Try it:
Every line below that holds the string "opWrite" must be copied.
·····
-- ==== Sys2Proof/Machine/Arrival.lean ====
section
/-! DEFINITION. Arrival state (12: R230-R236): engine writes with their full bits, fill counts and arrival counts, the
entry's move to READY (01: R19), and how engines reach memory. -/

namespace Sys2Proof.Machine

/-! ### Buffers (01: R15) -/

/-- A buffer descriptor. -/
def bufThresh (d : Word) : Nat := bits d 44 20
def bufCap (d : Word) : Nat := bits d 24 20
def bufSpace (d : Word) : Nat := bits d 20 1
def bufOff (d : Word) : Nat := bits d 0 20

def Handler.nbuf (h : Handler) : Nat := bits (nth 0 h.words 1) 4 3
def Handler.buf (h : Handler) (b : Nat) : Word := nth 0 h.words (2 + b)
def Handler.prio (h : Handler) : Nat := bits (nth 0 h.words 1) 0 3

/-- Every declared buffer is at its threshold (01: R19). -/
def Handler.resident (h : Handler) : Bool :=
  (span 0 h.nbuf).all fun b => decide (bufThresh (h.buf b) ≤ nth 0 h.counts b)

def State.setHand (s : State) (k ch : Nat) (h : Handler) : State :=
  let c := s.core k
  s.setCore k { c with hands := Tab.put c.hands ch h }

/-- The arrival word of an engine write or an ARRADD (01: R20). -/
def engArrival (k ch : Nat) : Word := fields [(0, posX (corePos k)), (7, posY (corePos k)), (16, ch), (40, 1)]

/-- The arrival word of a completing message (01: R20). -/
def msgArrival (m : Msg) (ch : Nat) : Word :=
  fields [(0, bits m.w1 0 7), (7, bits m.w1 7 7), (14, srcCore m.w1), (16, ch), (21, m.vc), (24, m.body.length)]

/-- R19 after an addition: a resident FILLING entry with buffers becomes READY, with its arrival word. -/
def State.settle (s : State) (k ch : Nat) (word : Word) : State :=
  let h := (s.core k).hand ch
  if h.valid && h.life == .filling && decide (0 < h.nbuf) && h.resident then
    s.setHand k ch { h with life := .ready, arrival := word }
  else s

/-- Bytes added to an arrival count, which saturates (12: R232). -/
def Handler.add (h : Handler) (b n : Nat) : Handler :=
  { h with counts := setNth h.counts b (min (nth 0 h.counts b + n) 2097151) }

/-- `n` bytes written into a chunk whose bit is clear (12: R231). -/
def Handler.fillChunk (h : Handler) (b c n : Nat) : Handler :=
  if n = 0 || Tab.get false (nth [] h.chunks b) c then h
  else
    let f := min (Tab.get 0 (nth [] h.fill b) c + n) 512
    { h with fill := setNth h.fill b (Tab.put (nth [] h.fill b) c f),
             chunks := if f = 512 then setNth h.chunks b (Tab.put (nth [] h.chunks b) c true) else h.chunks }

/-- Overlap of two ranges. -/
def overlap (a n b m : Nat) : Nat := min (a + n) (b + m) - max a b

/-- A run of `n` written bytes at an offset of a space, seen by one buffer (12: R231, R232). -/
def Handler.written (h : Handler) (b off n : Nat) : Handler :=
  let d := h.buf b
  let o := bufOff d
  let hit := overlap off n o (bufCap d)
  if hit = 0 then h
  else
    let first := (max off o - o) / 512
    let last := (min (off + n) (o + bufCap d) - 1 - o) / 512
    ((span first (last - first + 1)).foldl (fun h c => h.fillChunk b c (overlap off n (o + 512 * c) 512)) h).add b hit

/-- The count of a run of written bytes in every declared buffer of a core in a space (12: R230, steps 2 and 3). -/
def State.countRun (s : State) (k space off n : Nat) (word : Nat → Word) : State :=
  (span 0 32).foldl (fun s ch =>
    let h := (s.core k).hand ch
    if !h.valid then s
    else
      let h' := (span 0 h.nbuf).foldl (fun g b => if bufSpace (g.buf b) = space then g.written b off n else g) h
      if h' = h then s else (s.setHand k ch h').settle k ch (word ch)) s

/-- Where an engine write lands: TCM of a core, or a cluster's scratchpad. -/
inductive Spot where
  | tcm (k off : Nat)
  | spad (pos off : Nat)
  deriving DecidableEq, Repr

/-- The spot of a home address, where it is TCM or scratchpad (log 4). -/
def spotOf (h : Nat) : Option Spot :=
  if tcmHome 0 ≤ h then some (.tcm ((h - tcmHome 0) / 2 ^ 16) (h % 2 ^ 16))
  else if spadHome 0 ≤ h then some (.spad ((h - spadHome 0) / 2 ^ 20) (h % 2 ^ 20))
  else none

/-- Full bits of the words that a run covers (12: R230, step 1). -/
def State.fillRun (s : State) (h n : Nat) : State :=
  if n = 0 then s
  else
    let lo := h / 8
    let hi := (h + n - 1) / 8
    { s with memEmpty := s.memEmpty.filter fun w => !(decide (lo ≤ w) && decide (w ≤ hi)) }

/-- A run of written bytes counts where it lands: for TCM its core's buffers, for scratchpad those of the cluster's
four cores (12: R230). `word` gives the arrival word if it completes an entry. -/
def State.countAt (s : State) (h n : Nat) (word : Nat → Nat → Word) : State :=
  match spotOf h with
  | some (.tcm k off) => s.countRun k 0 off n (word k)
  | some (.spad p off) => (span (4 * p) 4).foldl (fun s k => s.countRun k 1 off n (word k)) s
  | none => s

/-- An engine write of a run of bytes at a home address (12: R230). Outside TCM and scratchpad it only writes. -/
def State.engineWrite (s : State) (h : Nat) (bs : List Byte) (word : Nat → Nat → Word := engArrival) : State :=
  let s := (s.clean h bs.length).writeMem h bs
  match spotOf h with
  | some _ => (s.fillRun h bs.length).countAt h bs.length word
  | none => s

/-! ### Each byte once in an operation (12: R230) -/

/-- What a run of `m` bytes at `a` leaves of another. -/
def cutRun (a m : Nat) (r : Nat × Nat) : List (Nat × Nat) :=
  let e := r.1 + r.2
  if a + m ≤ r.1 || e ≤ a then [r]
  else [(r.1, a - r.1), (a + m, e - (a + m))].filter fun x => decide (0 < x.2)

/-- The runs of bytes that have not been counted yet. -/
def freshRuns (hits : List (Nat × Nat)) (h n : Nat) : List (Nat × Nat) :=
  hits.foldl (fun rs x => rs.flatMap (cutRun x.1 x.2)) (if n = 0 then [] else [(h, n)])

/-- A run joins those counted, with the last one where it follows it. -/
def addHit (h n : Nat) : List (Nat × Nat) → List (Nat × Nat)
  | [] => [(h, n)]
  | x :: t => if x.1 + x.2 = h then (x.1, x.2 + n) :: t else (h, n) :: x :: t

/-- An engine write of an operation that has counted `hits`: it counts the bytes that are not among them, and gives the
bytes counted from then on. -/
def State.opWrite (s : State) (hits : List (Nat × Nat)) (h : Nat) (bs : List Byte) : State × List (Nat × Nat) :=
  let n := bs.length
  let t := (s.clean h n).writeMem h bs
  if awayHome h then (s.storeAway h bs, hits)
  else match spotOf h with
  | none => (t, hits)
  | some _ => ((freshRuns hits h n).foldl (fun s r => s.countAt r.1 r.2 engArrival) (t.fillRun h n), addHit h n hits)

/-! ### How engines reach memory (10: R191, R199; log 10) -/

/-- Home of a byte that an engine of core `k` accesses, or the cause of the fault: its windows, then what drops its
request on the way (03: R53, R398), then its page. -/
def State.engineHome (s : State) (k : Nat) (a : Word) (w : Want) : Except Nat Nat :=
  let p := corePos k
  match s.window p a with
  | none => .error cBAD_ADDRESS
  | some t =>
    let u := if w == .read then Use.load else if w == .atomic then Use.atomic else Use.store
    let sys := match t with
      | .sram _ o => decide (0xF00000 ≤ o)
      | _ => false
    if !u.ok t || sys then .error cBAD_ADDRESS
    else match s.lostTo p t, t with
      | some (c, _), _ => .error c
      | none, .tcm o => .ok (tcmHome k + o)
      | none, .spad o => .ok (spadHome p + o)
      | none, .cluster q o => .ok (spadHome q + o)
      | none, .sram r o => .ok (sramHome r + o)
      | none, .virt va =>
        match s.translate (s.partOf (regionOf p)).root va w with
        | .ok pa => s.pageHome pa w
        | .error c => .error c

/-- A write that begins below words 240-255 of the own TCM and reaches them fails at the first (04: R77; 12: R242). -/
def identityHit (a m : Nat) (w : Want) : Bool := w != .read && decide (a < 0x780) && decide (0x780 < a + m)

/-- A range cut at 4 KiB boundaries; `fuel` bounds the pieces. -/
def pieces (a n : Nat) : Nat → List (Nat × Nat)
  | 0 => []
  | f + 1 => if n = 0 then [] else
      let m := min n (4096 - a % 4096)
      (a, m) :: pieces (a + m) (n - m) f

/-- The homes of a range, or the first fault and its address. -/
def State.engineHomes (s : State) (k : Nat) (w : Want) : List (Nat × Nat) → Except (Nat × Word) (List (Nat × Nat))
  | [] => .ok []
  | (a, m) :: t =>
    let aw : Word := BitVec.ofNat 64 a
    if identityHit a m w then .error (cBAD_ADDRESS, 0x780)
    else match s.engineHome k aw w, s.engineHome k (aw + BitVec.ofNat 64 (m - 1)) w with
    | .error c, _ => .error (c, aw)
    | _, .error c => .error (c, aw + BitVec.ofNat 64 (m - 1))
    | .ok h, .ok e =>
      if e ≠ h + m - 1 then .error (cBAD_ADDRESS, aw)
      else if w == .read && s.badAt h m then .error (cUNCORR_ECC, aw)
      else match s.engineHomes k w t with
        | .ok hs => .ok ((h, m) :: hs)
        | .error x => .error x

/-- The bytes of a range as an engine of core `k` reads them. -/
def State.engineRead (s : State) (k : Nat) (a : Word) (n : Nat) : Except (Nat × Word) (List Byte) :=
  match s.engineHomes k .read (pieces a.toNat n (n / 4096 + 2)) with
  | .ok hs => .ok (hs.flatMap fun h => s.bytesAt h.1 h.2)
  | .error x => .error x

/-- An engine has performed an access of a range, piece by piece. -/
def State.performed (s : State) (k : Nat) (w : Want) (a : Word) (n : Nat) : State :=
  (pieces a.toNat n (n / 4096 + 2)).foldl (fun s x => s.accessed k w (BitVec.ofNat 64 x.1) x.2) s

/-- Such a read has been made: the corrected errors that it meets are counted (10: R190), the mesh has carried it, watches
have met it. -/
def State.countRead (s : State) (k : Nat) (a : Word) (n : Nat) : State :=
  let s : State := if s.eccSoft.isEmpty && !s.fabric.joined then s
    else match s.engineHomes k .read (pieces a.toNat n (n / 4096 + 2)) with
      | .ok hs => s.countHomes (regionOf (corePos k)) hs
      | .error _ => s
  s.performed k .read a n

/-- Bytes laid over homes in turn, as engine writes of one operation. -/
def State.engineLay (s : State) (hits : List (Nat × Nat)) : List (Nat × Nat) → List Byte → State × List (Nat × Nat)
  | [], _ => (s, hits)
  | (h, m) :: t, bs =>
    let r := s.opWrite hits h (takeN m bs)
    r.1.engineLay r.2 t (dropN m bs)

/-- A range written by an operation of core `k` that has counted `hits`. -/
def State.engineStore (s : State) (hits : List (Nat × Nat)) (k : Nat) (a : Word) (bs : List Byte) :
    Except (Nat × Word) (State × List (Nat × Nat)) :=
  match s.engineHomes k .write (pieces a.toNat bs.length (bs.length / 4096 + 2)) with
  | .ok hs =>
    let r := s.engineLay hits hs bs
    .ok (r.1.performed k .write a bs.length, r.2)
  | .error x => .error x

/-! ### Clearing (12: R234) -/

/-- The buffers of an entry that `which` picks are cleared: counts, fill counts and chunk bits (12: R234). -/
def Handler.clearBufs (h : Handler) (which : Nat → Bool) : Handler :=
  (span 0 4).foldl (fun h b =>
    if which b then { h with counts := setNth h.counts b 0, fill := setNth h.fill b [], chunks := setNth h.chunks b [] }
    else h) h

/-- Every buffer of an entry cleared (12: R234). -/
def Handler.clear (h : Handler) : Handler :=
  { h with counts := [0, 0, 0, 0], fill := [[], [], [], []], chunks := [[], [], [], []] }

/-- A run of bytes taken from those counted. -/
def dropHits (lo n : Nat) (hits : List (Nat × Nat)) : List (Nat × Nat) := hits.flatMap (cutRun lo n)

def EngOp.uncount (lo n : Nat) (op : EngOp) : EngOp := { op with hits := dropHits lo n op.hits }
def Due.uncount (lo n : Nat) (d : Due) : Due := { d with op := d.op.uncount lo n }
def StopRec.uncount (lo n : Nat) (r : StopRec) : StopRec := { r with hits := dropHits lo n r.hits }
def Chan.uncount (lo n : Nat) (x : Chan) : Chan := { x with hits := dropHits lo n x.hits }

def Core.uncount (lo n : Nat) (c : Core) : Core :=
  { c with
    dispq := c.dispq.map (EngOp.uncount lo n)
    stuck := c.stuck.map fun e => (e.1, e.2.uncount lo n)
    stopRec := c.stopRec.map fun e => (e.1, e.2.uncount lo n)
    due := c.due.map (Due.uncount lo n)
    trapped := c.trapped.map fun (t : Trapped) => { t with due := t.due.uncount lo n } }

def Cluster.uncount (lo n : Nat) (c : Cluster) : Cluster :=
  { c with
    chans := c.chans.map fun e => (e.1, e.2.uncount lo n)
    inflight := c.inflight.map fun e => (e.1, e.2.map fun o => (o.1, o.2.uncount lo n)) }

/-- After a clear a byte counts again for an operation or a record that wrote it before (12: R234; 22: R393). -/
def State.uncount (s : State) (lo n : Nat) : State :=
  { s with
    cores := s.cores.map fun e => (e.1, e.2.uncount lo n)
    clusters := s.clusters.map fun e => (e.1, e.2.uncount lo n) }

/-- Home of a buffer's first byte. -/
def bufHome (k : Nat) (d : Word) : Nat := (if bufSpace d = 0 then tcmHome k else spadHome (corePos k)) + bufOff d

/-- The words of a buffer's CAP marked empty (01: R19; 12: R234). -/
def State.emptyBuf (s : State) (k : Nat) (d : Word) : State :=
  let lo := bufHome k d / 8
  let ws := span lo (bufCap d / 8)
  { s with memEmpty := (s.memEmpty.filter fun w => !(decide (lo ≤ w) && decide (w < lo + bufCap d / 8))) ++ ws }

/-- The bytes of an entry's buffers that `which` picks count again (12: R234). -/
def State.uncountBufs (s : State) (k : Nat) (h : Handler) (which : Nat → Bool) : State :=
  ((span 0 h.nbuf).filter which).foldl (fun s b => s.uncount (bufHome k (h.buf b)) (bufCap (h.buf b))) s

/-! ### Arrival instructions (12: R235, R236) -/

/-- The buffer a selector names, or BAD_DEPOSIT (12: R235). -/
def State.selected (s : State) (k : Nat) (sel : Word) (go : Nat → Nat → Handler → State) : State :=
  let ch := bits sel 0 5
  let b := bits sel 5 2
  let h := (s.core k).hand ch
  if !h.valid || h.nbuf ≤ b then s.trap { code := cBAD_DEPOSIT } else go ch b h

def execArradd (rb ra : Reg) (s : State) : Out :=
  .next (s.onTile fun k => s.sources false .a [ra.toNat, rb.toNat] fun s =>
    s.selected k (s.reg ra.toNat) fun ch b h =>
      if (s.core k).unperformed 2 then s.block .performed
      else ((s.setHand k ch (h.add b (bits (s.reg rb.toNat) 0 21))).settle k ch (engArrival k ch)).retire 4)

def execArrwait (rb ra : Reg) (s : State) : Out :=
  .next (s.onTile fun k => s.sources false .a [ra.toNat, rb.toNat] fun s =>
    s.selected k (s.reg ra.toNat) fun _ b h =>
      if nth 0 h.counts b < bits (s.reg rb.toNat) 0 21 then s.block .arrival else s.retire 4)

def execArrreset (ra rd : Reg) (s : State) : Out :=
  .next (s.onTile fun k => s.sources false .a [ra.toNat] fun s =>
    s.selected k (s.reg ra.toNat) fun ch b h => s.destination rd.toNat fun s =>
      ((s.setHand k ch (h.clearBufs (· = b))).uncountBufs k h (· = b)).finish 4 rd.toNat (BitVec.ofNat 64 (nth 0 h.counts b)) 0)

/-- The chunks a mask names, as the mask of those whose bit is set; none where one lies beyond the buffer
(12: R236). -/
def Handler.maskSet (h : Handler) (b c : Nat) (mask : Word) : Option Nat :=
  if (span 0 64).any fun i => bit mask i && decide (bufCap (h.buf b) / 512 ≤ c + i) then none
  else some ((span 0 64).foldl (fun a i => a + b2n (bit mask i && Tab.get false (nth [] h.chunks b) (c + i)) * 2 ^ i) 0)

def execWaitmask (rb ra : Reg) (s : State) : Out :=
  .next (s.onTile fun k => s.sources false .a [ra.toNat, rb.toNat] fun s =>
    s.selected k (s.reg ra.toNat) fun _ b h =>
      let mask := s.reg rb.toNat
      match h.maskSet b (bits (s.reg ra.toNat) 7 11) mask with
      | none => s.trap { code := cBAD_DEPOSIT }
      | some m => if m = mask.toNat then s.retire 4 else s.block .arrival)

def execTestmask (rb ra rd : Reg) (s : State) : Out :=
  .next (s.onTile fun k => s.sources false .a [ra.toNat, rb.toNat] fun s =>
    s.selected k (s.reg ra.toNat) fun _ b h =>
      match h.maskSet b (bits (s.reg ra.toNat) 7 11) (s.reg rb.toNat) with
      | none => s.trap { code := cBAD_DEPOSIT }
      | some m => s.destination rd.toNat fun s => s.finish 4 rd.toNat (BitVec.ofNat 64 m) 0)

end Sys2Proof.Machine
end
·····
Reply:
def State.opWrite (s : State) (hits : List (Nat × Nat)) (h : Nat) (bs : List Byte) : State × List (Nat × Nat) :=
    let r := s.opWrite hits h (takeN m bs)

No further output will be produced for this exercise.